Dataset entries

theorem test_witness_ResetRowsComplete :
    (∃ s : State, Memory.wf s = true ∧ s.boot.phase ≠ .unpowered) ∧
    (∃ s : State, Memory.wf s = true) ∧
    (∃ s : State, Memory.wf s = true ∧ railsUp s = true) ∧
    (∃ s : State, Memory.wf s = true ∧ powered s = true) ∧
    (∃ s : State, Memory.wf s = true ∧ s.boot.phase = .warmLow) ∧
    (∃ s : State, Memory.wf s = true ∧ s.boot.phase = .warmDelay) :=
  ⟨⟨runsA, by decide +kernel⟩,
    ⟨runsA, by decide +kernel⟩,
    ⟨runsA, by decide +kernel⟩,
    ⟨booting, by decide +kernel⟩,
    ⟨(at_ (r0.set R.STRAPS_BOOT_MODE 2) .warmLow), by decide +kernel⟩,
    ⟨(at_ (r0.set R.STRAPS_BOOT_MODE 2) .warmDelay), by decide +kernel⟩⟩

theorem test_witness_BootRowsComplete :
    (∃ s : State, Memory.wf s = true ∧ s.boot.phase = .boot ∧ s.boot.fromHost = false ∧ s.boot.comp < 5 ∧ s.upd.probation = none ∧
      s.boot.second = false) ∧
    (∃ s : State, Memory.wf s = true ∧ s.boot.phase = .boot ∧ s.boot.comp = 6) ∧
    (∃ s : State, ∃ frame : List Byte, ∃ p : List Byte, Memory.wf s = true ∧ uartLoads s = true ∧ recoveryPayload 1 frame = some p ∧ 8 ≤
      p.length ∧ chunkInOrder s (leField p 0 1) (leField p 4 4) = true ∧ leField p 4 4 + (p.length - 8) ≤ 0x00800000) ∧
    (∃ s : State, ∃ frame : List Byte, ∃ p : List Byte, Memory.wf s = true ∧ uartLoads s = true ∧ recoveryPayload 2 frame = some p ∧
      p.length = 1) ∧
    (∃ s : State, ∃ path : Nat, Memory.wf s = true ∧ path ∈ s.boot.coldPending) ∧
    (∃ s : State, Memory.wf s = true ∧ running s = true ∧ calendarValid s = true ∧ updState s ≠ updProbation) ∧
    (∃ s : State, ∃ comp : Nat, ∃ e : SlotEntry, ∃ o : SlotEntry, Memory.wf s = true ∧ slotOf s comp (firstSlot s comp) = some e ∧ slotOf
      s comp (1 - firstSlot s comp) = some o ∧ e.active = true ∧ e.state = slotValid ∧ stampDue s e.stamp = true ∧ wellPlaced s e = true ∧
      wellPlaced s o = true ∧ e.length ≤ o.size ∧ updState s = updIdle ∧ commitAllowed s = true ∧ slotWriteAllowed s comp (1 - firstSlot s
      comp) = true) :=
  ⟨⟨booting, by decide +kernel⟩,
    ⟨(booting.putBoot { booting.boot with comp := 6, fromHost := true }), by decide +kernel⟩,
    ⟨((booting.putBoot { booting.boot with fromHost := true }).set R.STRAPS_BOOT_MODE 3), (recFrame 1 (toLE 4 0 ++ toLE 4 0x7FFFFF ++
      [9#8])), (toLE 4 0 ++ toLE 4 0x7FFFFF ++ [9#8]), by decide +kernel⟩,
    ⟨((booting.putBoot { booting.boot with fromHost := true }).set R.STRAPS_BOOT_MODE 3), (recFrame 2 [1#8]), ([1#8]), by decide +kernel⟩,
    ⟨(runsA.putBoot { runsA.boot with coldPending := [3, 7] }), 3, by decide +kernel⟩,
    ⟨(((dirA.set R.TIME_QUALITY_CODE 1).set R.TIME_ERR_ERR 100).putTb { dirA.tb with ns := 1800000000000000000#64 }), by decide +kernel⟩,
    ⟨(((dirA.set R.TIME_QUALITY_CODE 1).set R.TIME_ERR_ERR 100).putTb { dirA.tb with ns := 1800000000000000000#64 }), 2, (ent 4 1 true),
      (ent 5 1 false), by decide +kernel⟩⟩

theorem test_witness_ClockAndWindowRowsComplete :
    (∃ s : State, ∃ cycles : Nat, Memory.wf s = true ∧ powered s = true ∧ s.boot.lfMeasuring = true ∧ cycles ≠ 0 ∧ lfGood cycles = true) ∧
    (∃ s : State, Memory.wf s = true ∧ powered s = true ∧ s.boot.lfAccepted = false ∧ s.boot.lfFallen = false) ∧
    (∃ s : State, Memory.wf s = true ∧ powered s = true ∧ s.boot.lfFallen = true) ∧
    (∃ s : State, Memory.wf s = true ∧ s.pwr.aonLf = true) ∧
    (∃ s : State, ∃ q, ∃ v : Nat, Memory.wf s = true ∧ powered s = true ∧ (q = Requester.host ∨ q = Requester.app) ∧ 0x03300000 ≤ 4 *
      s.get (R.RTW_ADDR_OFFSET q.bank) ∧ 4 * s.get (R.RTW_ADDR_OFFSET q.bank) < 0x03310000 ∧ windowResult s (4 * s.get (R.RTW_ADDR_OFFSET
      q.bank)) v = 0) ∧
    (∃ s : State, ∃ q, ∃ v : Nat, Memory.wf s = true ∧ powered s = true ∧ (q = Requester.host ∨ q = Requester.app) ∧ windowResult s (4 *
      s.get (R.RTW_ADDR_OFFSET q.bank)) v ≠ 0) ∧
    (∃ s : State, Memory.wf s = true ∧ powered s = true) :=
  ⟨⟨(runsA.putBoot { runsA.boot with lfMeasuring := true }), 312500, by decide +kernel⟩,
    ⟨runsA, by decide +kernel⟩,
    ⟨(runsA.putBoot { runsA.boot with lfFallen := true }), by decide +kernel⟩,
    ⟨(runsA.putPwr { runsA.pwr with aonLf := true }), by decide +kernel⟩,
    ⟨((runsA.putBoot { runsA.boot with tunable := [(0x03300000, 0xFFFFFFFF)] }).set (R.RTW_ADDR_OFFSET 0) (0x03300000 / 4)), .host, 7,
      by decide +kernel⟩,
    ⟨runsA, .app, 7, by decide +kernel⟩,
    ⟨runsA, by decide +kernel⟩⟩

theorem test_witness_RadioRowsComplete :
    (∃ s : State, ∃ n : Nat, Memory.wf s = true ∧ synthRuns s n = true ∧ s.bit (R.SYNTH_STATUS_LOCK n) = false ∧ s.bit (R.SYNTH_STATUS_OOS
      n) = false) ∧
    (∃ s : State, ∃ n : Nat, Memory.wf s = true ∧ synthRuns s n = true ∧ s.bit (R.SYNTH_STATUS_LOCK n) = true ∧ (∀ i, (s.path n).interval
      = some i → i.ramped = false)) ∧
    (∃ s : State, ∃ n : Nat, ∃ i : TxInterval, Memory.wf s = true ∧ synthRuns s n = true ∧ s.bit (R.SYNTH_STATUS_LOCK n) = true ∧ (s.path
      n).interval = some i ∧ i.ramped = true) ∧
    (∃ s : State, ∃ n : Nat, Memory.wf s = true ∧ synthRuns s n = true ∧ s.bit (R.SYNTH_STATUS_LOCK n) = false ∧ s.bit
      (R.SYNTH_STATUS_RETUNE n) = true ∧ (s.path n).restarted = false) ∧
    (∃ s : State, ∃ n : Nat, Memory.wf s = true ∧ synthRuns s n = true ∧ s.bit (R.SYNTH_STATUS_LOCK n) = false ∧ s.bit
      (R.SYNTH_STATUS_RETUNE n) = true ∧ (s.path n).restarted = true ∧ s.bit (R.SYNTH_STATUS_OOS n) = false) ∧
    (∃ s : State, ∃ n : Nat, Memory.wf s = true ∧ synthRuns s n = true ∧ s.bit (R.SYNTH_STATUS_OOS n) = true) ∧
    (∃ s : State, ∃ n : Nat, ∃ r : CalRequest, Memory.wf s = true ∧ synthRuns s n = true ∧ s.bit (R.SYNTH_STATUS_CAL n) = true ∧ (s.path
      n).request = some r ∧ r.exclusive = true) ∧
    (∃ s : State, ∃ n : Nat, ∃ r : CalRequest, Memory.wf s = true ∧ synthRuns s n = true ∧ s.bit (R.SYNTH_STATUS_CAL n) = true ∧ (s.path
      n).request = some r ∧ r.exclusive = false) ∧
    (∃ s : State, ∃ n : Nat, ∃ w : WorkItem, ∃ rest : List WorkItem, Memory.wf s = true ∧ (intervalEngines s n).filterMap (fun e => (s.te
      e).item) = w :: rest ∧ ((s.path n).interval.any fun i => !i.frames.isEmpty) = false ∧ pathTxEnabled s n = true ∧ gateOpen s = true) ∧
    (∃ s : State, ∃ n : Nat, ∃ w : WorkItem, ∃ rest : List WorkItem, Memory.wf s = true ∧ (intervalEngines s n).filterMap (fun e => (s.te
      e).item) = w :: rest ∧ ((s.path n).interval.any fun i => !i.frames.isEmpty) = false ∧ pathTxEnabled s n = true ∧ gateOpen s = false) ∧
    (∃ s : State, ∃ n : Nat, ∃ i : TxInterval, Memory.wf s = true ∧ (s.path n).interval = some i ∧ i.ramped = false ∧ i.frames ≠ []) ∧
    (∃ s : State, ∃ n : Nat, ∃ i : TxInterval, Memory.wf s = true ∧ (s.path n).interval = some i ∧ i.frames = []) :=
  ⟨⟨(trx runsA 3), 3, by decide +kernel⟩,
    ⟨((trx runsA 15).set (R.SYNTH_STATUS_LOCK 15) 1), 15, by decide +kernel⟩,
    ⟨((((trx runsA 0).set (R.SYNTH_STATUS_LOCK 0) 1)).setPath 0
      { PathState.idle with interval := some { frames := [(0, 7)], antenna := 0, analog := 3, ramped := true, late := 0, observed := false } }),
      0, ({ frames := [(0, 7)], antenna := 0, analog := 3, ramped := true, late := 0, observed := false }), by decide +kernel⟩,
    ⟨((trx runsA 0).set (R.SYNTH_STATUS_RETUNE 0) 1), 0, by decide +kernel⟩,
    ⟨(((trx runsA 0).set (R.SYNTH_STATUS_RETUNE 0) 1).setPath 0 { PathState.idle with restarted := true }), 0, by decide +kernel⟩,
    ⟨(((trx runsA 0).set (R.SYNTH_STATUS_OOS 0) 1)), 0, by decide +kernel⟩,
    ⟨(((trx runsA 0).set (R.SYNTH_STATUS_CAL 0) 1).setPath 0
      { PathState.idle with request := some { op := 5, exclusive := true, running := true } }), 0,
      ({ op := 5, exclusive := true, running := true }), by decide +kernel⟩,
    ⟨(((trx runsA 0).set (R.SYNTH_STATUS_CAL 0) 1).setPath 0
      { PathState.idle with request := some { op := 1, exclusive := false, running := true } }), 0,
      ({ op := 1, exclusive := false, running := true }), by decide +kernel⟩,
    ⟨txReady, 2, (work0 7 2), ([]), by decide +kernel⟩,
    ⟨(txReady.set R.PAIR_STATUS_CLAIM_IN 1), 2, (work0 7 2), ([]), by decide +kernel⟩,
    ⟨(runsA.setPath 2
      { PathState.idle with interval := some { frames := [(0, 7)], antenna := 0, analog := 3, ramped := false, late := 0, observed := false } }),
      2, ({ frames := [(0, 7)], antenna := 0, analog := 3, ramped := false, late := 0, observed := false }), by decide +kernel⟩,
    ⟨(runsA.setPath 2
      { PathState.idle with interval := some { frames := [], antenna := 0, analog := 3, ramped := true, late := 0, observed := false } }),
      2, ({ frames := [], antenna := 0, analog := 3, ramped := true, late := 0, observed := false }), by decide +kernel⟩⟩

Work to complete -
Which lines hold the word "Byte"? Return all of them from the records above.

Answer section -
    (∃ s : State, ∃ frame : List Byte, ∃ p : List Byte, Memory.wf s = true ∧ uartLoads s = true ∧ recoveryPayload 1 frame = some p ∧ 8 ≤
    (∃ s : State, ∃ frame : List Byte, ∃ p : List Byte, Memory.wf s = true ∧ uartLoads s = true ∧ recoveryPayload 2 frame = some p ∧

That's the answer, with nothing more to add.